WHAT THE EXERCISE ASKS ▸ Using the records below, transcribe word for word the stretch from the line that contains "let up := match rm with" through the line that contains "let top : Int := e + (Nat.log2 m : Int)", both end lines included, and nothing else.

________________________________________

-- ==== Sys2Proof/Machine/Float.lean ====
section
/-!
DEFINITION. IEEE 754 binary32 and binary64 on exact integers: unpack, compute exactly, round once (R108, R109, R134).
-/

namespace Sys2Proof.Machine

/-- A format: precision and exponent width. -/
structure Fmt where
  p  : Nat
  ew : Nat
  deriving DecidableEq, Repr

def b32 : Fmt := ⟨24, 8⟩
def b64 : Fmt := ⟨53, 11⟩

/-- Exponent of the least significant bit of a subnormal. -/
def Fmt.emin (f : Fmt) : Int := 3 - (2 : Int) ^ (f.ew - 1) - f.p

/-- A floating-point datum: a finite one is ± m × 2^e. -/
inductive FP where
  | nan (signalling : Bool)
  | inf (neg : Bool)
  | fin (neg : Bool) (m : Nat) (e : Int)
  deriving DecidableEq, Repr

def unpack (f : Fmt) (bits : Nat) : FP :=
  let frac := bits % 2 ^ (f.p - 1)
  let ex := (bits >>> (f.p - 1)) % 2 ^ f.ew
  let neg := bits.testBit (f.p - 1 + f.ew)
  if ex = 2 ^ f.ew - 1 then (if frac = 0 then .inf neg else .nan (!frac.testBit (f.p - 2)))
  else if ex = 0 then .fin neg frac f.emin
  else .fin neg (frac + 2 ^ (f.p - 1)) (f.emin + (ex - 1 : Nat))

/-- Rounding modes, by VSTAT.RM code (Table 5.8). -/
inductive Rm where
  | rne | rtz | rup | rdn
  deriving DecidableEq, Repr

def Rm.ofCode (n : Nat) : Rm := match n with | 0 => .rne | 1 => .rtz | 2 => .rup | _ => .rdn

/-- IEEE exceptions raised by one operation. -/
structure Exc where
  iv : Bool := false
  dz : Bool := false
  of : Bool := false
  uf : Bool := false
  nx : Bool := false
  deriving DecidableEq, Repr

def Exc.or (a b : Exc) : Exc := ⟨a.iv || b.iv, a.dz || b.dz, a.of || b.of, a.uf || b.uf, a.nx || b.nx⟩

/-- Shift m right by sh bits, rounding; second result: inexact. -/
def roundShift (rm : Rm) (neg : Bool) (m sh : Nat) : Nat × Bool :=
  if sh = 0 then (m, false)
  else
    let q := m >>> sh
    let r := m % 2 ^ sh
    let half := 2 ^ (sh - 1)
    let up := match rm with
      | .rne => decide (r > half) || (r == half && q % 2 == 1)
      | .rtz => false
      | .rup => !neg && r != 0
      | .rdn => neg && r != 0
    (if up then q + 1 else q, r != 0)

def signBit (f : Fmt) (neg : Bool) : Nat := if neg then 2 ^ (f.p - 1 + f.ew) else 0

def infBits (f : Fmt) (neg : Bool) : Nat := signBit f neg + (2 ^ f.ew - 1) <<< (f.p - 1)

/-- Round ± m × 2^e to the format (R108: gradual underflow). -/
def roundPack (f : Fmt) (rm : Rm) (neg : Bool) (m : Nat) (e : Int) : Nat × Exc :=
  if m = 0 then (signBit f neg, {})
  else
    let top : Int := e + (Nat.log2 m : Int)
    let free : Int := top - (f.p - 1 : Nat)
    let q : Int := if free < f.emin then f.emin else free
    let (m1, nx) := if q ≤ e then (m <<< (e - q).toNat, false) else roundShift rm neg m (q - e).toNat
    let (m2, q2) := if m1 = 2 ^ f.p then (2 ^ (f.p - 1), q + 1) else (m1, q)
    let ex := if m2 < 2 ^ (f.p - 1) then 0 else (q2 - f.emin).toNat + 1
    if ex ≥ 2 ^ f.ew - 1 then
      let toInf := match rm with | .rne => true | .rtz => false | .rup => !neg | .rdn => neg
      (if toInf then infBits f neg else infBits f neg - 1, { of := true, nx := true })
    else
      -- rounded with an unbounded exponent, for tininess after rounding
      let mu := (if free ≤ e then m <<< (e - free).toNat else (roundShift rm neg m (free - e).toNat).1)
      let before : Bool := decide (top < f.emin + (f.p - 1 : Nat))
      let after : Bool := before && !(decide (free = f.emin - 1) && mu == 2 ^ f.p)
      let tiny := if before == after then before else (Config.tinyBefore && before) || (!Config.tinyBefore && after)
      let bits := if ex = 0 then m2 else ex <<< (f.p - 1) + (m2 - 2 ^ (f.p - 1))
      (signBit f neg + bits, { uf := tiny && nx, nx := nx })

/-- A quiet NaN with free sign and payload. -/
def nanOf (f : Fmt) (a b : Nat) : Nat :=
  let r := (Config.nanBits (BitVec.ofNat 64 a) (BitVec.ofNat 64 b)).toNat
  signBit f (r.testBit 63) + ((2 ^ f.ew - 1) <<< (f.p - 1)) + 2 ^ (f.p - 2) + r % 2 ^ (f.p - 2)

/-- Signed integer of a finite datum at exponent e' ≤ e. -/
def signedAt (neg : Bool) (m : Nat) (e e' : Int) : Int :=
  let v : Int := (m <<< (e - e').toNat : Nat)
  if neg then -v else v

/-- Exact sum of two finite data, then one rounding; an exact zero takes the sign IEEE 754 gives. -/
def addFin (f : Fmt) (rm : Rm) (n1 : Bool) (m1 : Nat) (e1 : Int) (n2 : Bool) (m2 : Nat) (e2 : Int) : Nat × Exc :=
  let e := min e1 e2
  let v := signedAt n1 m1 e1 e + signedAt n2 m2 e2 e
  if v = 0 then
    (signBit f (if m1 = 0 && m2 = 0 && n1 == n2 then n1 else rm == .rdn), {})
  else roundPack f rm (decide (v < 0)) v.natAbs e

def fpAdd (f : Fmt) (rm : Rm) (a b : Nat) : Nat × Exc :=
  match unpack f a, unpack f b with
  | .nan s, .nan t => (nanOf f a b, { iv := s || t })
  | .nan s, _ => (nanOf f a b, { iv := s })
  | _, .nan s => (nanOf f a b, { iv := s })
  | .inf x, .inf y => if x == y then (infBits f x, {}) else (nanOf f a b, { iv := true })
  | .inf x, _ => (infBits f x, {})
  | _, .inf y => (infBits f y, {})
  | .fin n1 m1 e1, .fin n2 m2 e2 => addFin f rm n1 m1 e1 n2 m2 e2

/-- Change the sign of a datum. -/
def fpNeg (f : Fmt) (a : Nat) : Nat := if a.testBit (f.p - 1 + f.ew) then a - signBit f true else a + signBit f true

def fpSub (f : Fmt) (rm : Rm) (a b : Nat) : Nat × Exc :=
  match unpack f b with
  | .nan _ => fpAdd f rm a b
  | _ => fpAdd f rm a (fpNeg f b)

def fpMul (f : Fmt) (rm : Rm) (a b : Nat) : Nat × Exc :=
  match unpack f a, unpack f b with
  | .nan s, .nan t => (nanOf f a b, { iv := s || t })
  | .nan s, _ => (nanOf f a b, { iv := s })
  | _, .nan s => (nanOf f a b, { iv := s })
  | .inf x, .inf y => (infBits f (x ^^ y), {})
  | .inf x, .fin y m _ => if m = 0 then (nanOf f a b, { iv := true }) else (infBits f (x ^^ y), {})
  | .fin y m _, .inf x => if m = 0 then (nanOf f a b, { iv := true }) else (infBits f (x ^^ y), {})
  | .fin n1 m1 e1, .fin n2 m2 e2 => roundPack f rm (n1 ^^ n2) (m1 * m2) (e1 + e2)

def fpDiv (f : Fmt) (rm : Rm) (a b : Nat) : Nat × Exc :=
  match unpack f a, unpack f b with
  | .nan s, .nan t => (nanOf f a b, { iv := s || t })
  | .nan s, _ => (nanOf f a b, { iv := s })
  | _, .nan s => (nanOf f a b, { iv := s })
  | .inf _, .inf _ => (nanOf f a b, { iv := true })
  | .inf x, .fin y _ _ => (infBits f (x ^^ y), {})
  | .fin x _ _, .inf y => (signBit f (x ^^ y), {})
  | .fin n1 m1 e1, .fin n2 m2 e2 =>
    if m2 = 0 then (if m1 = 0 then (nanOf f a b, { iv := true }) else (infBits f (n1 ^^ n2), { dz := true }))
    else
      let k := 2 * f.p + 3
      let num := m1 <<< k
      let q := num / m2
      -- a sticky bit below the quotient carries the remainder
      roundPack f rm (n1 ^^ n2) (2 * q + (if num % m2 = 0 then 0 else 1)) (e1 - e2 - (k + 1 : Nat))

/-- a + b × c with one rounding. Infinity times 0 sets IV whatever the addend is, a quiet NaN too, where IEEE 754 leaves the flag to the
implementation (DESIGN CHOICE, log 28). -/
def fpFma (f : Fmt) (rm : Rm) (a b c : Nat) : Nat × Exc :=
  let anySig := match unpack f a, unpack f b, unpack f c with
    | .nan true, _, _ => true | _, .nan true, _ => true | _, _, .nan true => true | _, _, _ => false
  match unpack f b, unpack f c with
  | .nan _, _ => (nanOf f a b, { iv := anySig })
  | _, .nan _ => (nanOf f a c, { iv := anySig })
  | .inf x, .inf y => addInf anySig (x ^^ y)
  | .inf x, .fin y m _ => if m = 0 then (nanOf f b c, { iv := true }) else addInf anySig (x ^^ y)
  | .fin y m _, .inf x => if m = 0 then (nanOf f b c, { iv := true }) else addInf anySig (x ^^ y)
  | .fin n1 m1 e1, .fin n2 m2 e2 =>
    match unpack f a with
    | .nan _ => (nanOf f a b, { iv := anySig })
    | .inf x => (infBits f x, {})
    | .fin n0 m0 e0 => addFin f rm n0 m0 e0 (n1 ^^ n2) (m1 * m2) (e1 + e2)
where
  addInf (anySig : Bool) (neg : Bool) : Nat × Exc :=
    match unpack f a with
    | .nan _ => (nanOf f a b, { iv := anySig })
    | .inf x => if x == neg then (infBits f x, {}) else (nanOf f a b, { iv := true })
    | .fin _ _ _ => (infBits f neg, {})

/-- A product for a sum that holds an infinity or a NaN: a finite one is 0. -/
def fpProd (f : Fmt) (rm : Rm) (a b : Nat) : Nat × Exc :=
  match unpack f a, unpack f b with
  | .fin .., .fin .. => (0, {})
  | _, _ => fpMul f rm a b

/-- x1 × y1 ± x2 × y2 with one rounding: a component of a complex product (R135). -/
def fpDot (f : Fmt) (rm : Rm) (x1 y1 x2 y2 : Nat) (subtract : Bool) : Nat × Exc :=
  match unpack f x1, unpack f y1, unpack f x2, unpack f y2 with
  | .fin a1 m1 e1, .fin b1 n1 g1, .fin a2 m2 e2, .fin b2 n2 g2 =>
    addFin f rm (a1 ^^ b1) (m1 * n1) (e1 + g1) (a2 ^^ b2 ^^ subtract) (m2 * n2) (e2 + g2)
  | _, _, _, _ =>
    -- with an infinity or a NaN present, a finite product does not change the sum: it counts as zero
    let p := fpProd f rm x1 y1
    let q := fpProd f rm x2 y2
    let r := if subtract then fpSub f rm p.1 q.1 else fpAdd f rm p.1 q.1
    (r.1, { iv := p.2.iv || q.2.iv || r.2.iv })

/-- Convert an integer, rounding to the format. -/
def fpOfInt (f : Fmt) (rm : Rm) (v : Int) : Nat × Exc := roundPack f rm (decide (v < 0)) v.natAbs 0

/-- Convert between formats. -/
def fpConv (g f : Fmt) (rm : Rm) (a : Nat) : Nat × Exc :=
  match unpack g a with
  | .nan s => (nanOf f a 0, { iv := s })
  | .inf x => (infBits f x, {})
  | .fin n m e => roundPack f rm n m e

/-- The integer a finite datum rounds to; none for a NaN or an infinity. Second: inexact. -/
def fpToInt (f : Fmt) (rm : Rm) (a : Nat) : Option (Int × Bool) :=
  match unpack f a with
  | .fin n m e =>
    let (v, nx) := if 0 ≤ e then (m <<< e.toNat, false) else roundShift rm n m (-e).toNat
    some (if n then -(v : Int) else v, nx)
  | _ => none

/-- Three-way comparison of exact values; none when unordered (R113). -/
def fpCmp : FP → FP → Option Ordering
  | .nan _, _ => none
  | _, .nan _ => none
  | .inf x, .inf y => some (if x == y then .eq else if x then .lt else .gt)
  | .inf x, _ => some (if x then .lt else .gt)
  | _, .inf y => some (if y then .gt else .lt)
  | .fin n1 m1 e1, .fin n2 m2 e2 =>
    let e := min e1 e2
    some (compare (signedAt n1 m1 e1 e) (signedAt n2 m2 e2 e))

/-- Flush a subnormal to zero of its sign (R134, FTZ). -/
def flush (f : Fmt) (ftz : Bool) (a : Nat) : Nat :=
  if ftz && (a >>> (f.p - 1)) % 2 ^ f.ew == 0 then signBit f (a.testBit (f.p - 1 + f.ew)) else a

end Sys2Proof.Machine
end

________________________________________

ANSWER TO THIS PROBLEM ▸
    let up := match rm with
      | .rne => decide (r > half) || (r == half && q % 2 == 1)
      | .rtz => false
      | .rup => !neg && r != 0
      | .rdn => neg && r != 0
    (if up then q + 1 else q, r != 0)

def signBit (f : Fmt) (neg : Bool) : Nat := if neg then 2 ^ (f.p - 1 + f.ew) else 0

def infBits (f : Fmt) (neg : Bool) : Nat := signBit f neg + (2 ^ f.ew - 1) <<< (f.p - 1)

/-- Round ± m × 2^e to the format (R108: gradual underflow). -/
def roundPack (f : Fmt) (rm : Rm) (neg : Bool) (m : Nat) (e : Int) : Nat × Exc :=
  if m = 0 then (signBit f neg, {})
  else
    let top : Int := e + (Nat.log2 m : Int)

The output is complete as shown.